Tim Horton’s signage is displayed in the window of a restaurant in downtown Vancouver, British Columbia, Canada.
Ben Nelms | Bloomberg | Getty Images
Restaurant Brands International on Thursday reported quarterly earnings and sales that beat Wall Street expectations, fueled by international sales growth at Burger King and the recovery of Tim Hortons’ Canadian branches.
In the US, the company said sales in the same stores at Burger King and Popeyes were flat.
The company’s shares rose 5% in morning trading.
Here’s what the company reported compared to what Wall Street expected, based on a survey of analysts by Refinitiv:
- Earnings per Share: Adjusted 82 Cents vs. 73 Cents Expected
- Revenue: $1.64 Billion vs $1.57 Billion Expected
Net sales for the quarter rose 14% to $1.64 billion. Global same-store sales in the company’s portfolio were up 9%, boosted by the performance of Tim Hortons and Burger King.
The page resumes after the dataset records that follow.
-- ==== Sys2Proof/Laws/Step.lean ====
section
/-!
SUPPORT. What each agent's turn can do, said once: a step is a turn, an engine's turn is the packet in `Emit`, a
wait, a rejected command or a decoded command.
-/

namespace Sys2Proof.Machine

/-- The engine's turn is a step in which `engineTurn` runs on the state without its own turn. -/
theorem step_of_engineMoves {s : State} {ts : List Turn} (h : EngineMoves s ts) :
    step s = engineTurn { s with turns := ts } := by
  unfold step
  rcases h with h | ⟨h, rfl, hr⟩
  · rw [h]
    rfl
  · rw [h]
    simp only [defaultTurn, hr, Option.isSome_none, Bool.false_eq_true, if_false]
    congr 1
    cases s
    simp_all

theorem engineTurn_emitting {s : State} {p : Packet} {job : Job} (h : s.engine = .emitting p job) :
    engineTurn s = exec p.toInstr s := by
  unfold engineTurn
  rw [h]

theorem engineTurn_idle {s : State} (h : s.engine = .idle) : engineTurn s = takeCommand s := by
  unfold engineTurn
  rw [h]

theorem takeCommand_responding {s : State} (h : s.response.isSome = true) : takeCommand s = .next s := by
  unfold takeCommand
  exact if_pos h

theorem takeCommand_waiting {s : State} (h : s.response = none) (hsp : splitCommand (s.words ++ s.port) = none) :
    takeCommand s = .next { s with words := s.words ++ s.port, port := [] } := by
  unfold takeCommand
  rw [if_neg (by rw [h]; simp), hsp]

theorem takeCommand_whole {s : State} {cmd rest : List Word} (h : s.response = none)
    (hsp : splitCommand (s.words ++ s.port) = some (cmd, rest)) :
    takeCommand s = runCommand cmd { s with words := cmd, port := rest } := by
  unfold takeCommand
  rw [if_neg (by rw [h]; simp), hsp]

theorem runCommand_ok {cmd : List Word} {i : Instr} (h : decodeCommand cmd = .ok i) (s : State) :
    runCommand cmd s = exec i s := by
  unfold runCommand
  rw [h]

theorem runCommand_error {cmd : List Word} {e : DecodeError} (h : decodeCommand cmd = .error e) (s : State) :
    runCommand cmd s = .next (rejectCommand s) := by
  unfold runCommand
  rw [h]

/-- The five ways an engine's turn goes. -/
theorem engineTurn_cases (s : State) :
    (∃ p job, s.engine = .emitting p job ∧ engineTurn s = exec p.toInstr s) ∨
    (s.engine = .idle ∧ s.response.isSome = true ∧ engineTurn s = .next s) ∨
    (s.engine = .idle ∧ s.response = none ∧ splitCommand (s.words ++ s.port) = none ∧
      engineTurn s = .next { s with words := s.words ++ s.port, port := [] }) ∨
    (∃ cmd rest e, s.engine = .idle ∧ s.response = none ∧ splitCommand (s.words ++ s.port) = some (cmd, rest) ∧
      decodeCommand cmd = .error e ∧
      engineTurn s = .next (rejectCommand { s with words := cmd, port := rest })) ∨
    (∃ cmd rest i, s.engine = .idle ∧ s.response = none ∧ splitCommand (s.words ++ s.port) = some (cmd, rest) ∧
      decodeCommand cmd = .ok i ∧ engineTurn s = exec i { s with words := cmd, port := rest }) := by
  have hen : s.engine = .idle ∨ ∃ p job, s.engine = .emitting p job := by cases s.engine <;> simp
  rcases hen with hi | ⟨p, job, hp⟩
  · refine .inr ?_
    rw [engineTurn_idle hi]
    by_cases hr : s.response.isSome = true
    · exact .inl ⟨hi, hr, takeCommand_responding hr⟩
    · have hn : s.response = none := by simpa using hr
      have hsp : splitCommand (s.words ++ s.port) = none ∨
          ∃ cmd rest, splitCommand (s.words ++ s.port) = some (cmd, rest) := by
        rcases splitCommand (s.words ++ s.port) with _ | ⟨cmd, rest⟩ <;> simp
      rcases hsp with hsp | ⟨cmd, rest, hsp⟩
      · exact .inr (.inl ⟨hi, hn, hsp, takeCommand_waiting hn hsp⟩)
      · cases hd : decodeCommand cmd with
        | error e =>
          refine .inr (.inr (.inl ⟨cmd, rest, e, hi, hn, hsp, hd, ?_⟩))
          rw [takeCommand_whole hn hsp, runCommand_error hd]
        | ok i =>
          refine .inr (.inr (.inr ⟨cmd, rest, i, hi, hn, hsp, hd, ?_⟩))
          rw [takeCommand_whole hn hsp, runCommand_ok hd]
  · exact .inl ⟨p, job, hp, engineTurn_emitting hp⟩

/-- A step that goes on is a host's turn, a sink's turn, the host's taking of a waiting response, or an engine's turn. -/
theorem step_cases {s t : State} (h : step s = .next t) :
    (∃ a ts, s.turns = .host a :: ts ∧ t = hostTurn a { s with turns := ts }) ∨
    (∃ a ts, s.turns = .sink a :: ts ∧ t = sinkTurn a { s with turns := ts }) ∨
    (s.turns = [] ∧ t = hostTake s) ∨
    (∃ ts, EngineMoves s ts ∧ engineTurn { s with turns := ts } = .next t) := by
  cases ht : s.turns with
  | nil =>
    by_cases hr : s.response.isSome = true
    · refine .inr (.inr (.inl ⟨rfl, ?_⟩))
      unfold step at h
      rw [ht] at h
      simp only [defaultTurn, hr, if_true, Host.Outcome.next.injEq] at h
      exact h.symm
    · have hm : EngineMoves s [] := .inr ⟨ht, rfl, by simpa using hr⟩
      exact .inr (.inr (.inr ⟨[], hm, by rw [← step_of_engineMoves hm, h]⟩))
  | cons u ts =>
    cases u with
    | engine =>
      have hm : EngineMoves s ts := .inl ht
      exact .inr (.inr (.inr ⟨ts, hm, by rw [← step_of_engineMoves hm, h]⟩))
    | host a =>
      unfold step at h
      rw [ht] at h
      simp only [takeTurn, Host.Outcome.next.injEq] at h
      exact .inl ⟨a, ts, rfl, h.symm⟩
    | sink a =>
      unfold step at h
      rw [ht] at h
      simp only [takeTurn, Host.Outcome.next.injEq] at h
      exact .inr (.inl ⟨a, ts, rfl, h.symm⟩)

/-- The `Emit` of a packet, as an instruction's meaning. -/
theorem exec_packet (p : Packet) (s : State) : exec p.toInstr s = .next (emit p s) := by
  cases p <;> rfl

/-- One step of any machine's run. -/
theorem coreRun_succ {M : Host.Core} {k : Nat} {s t : M.State} (h : M.step s = .next t) :
    M.run (k + 1) s = M.run k t := by
  rw [Host.Core.run, h]

/-- One step of a run. -/
theorem run_succ {k : Nat} {s t : State} (h : step s = .next t) : run (k + 1) s = run k t :=
  coreRun_succ (M := Sys2Proof.core) h

/-! ## The host's and the sink's turns -/

/-- The fields a host's taking of the response leaves alone (R69). -/
theorem hostTake_keeps (s : State) :
    (hostTake s).cfg = s.cfg ∧ (∀ b, (hostTake s).fb b = s.fb b) ∧ (hostTake s).status = s.status ∧
      (hostTake s).cursorX = s.cursorX ∧ (hostTake s).engine = s.engine ∧ (hostTake s).port = s.port ∧
      (hostTake s).answers = s.answers ∧ (hostTake s).turns = s.turns ∧ (hostTake s).emits = s.emits ∧
      (hostTake s).runStart = s.runStart := by
  unfold hostTake
  cases s.response with
  | none => exact ⟨rfl, fun _ => rfl, rfl, rfl, rfl, rfl, rfl, rfl, rfl, rfl⟩
  | some r => exact ⟨rfl, fun b => by cases b <;> rfl, rfl, rfl, rfl, rfl, rfl, rfl, rfl, rfl⟩

theorem hostTake_none {s : State} (h : s.response = none) : hostTake s = s := by
  unfold hostTake
  rw [h]

theorem hostTake_some {s : State} {r : Response} (h : s.response = some r) :
    hostTake s = { s with response := none, words := [], completed := s.completed ++ [⟨s.words, r⟩] } := by
  unfold hostTake
  rw [h]

@[simp] theorem hostReset_fb (s : State) (b : Fb) : (hostReset s).fb b = [] := by cases b <;> rfl
@[simp] theorem hostReset_status (s : State) : (hostReset s).status = 0 := rfl
@[simp] theorem hostReset_cursorX (s : State) : (hostReset s).cursorX = 0 := rfl
@[simp] theorem hostReset_engine (s : State) : (hostReset s).engine = .idle := rfl
@[simp] theorem hostReset_words (s : State) : (hostReset s).words = [] := rfl
@[simp] theorem hostReset_response (s : State) : (hostReset s).response = none := rfl
@[simp] theorem hostReset_cfg (s : State) : (hostReset s).cfg = s.cfg := rfl
@[simp] theorem hostReset_port (s : State) : (hostReset s).port = s.port := rfl
@[simp] theorem hostReset_emits (s : State) : (hostReset s).emits = s.emits ++ cutEmit s := rfl
@[simp] theorem hostReset_completed (s : State) : (hostReset s).completed = s.completed := rfl
@[simp] theorem hostReset_runStart (s : State) :
    (hostReset s).runStart = ⟨(s.emits ++ cutEmit s).length, s.completed.length⟩ := rfl

/-- Reset cuts off at most one `Emit` (R190). -/
theorem cutEmit_cases (s : State) :
    (s.engine = .idle ∧ cutEmit s = []) ∨
      ∃ p job, s.engine = .emitting p job ∧ cutEmit s = [⟨packetBytes s.cfg p, none⟩] := by
  unfold cutEmit
  cases s.engine with
  | idle => exact .inl ⟨rfl, rfl⟩
  | emitting p job => exact .inr ⟨p, job, rfl, rfl⟩

end Sys2Proof.Machine
end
Like many of its competitors, Restaurant Brands said it increased menu prices during the quarter to offset rising food and freight costs.
“We’ve made sure that any price hikes we take are taking into account the consumer and making sure we’re not too far ahead,” CEO Jose Cil said during the company’s quarterly conference call.
Tim Hortons same-store revenue growth of 12.2% exceeded StreetAccount’s estimates of 8%. In Canada, the same-store coffee chain’s sales increased by 14.2%.
Tims, which accounts for about 60% of Restaurant Brands’ revenue, has taken longer to recover from the pandemic, largely due to tighter restrictions in its home market. Executives praised new cold brew and food menu items, upgrades to the core menu and a partnership with Justin Bieber for the chain’s improved performance.
However, hot coffee sales have not recovered from pre-pandemic levels. North American coffee drinkers are increasingly opting for iced coffee or cold brew over hot drinks. For example, Starbucks said three-quarters of its US sales during its fiscal third quarter came from cold drinks.
Global same-store sales of Burger King rose 10% in the quarter, beating Wall Street’s expectations of 3.4%. That was driven by same-store sales growth of 18.4% outside the US
But same-store sales in Burger King’s home market were flat as the company works to improve order accuracy and operational efficiency to improve the chain’s performance. Executive said they plan to share more details about the turnaround strategy for Burger King’s US restaurants in early September.
Popeyes Louisiana Kitchen reported same-store sales growth of 1.4%, beating estimates of 0.3%. Like Burger King, Popeyes reported flat sales at the same store in the US.
Firehouse Subs, the latest addition to Restaurant Brands’ portfolio, saw its same-store sales decline 1.4% in the quarter.
For the quarter, Restaurant Brands reported net income attributable to shareholders of $236 million, or 76 cents per share, down from $259 million, or 84 cents per share, from a year earlier.
Excluding costs related to the Firehouse Subs acquisition and other items, the company earned 82 cents per share.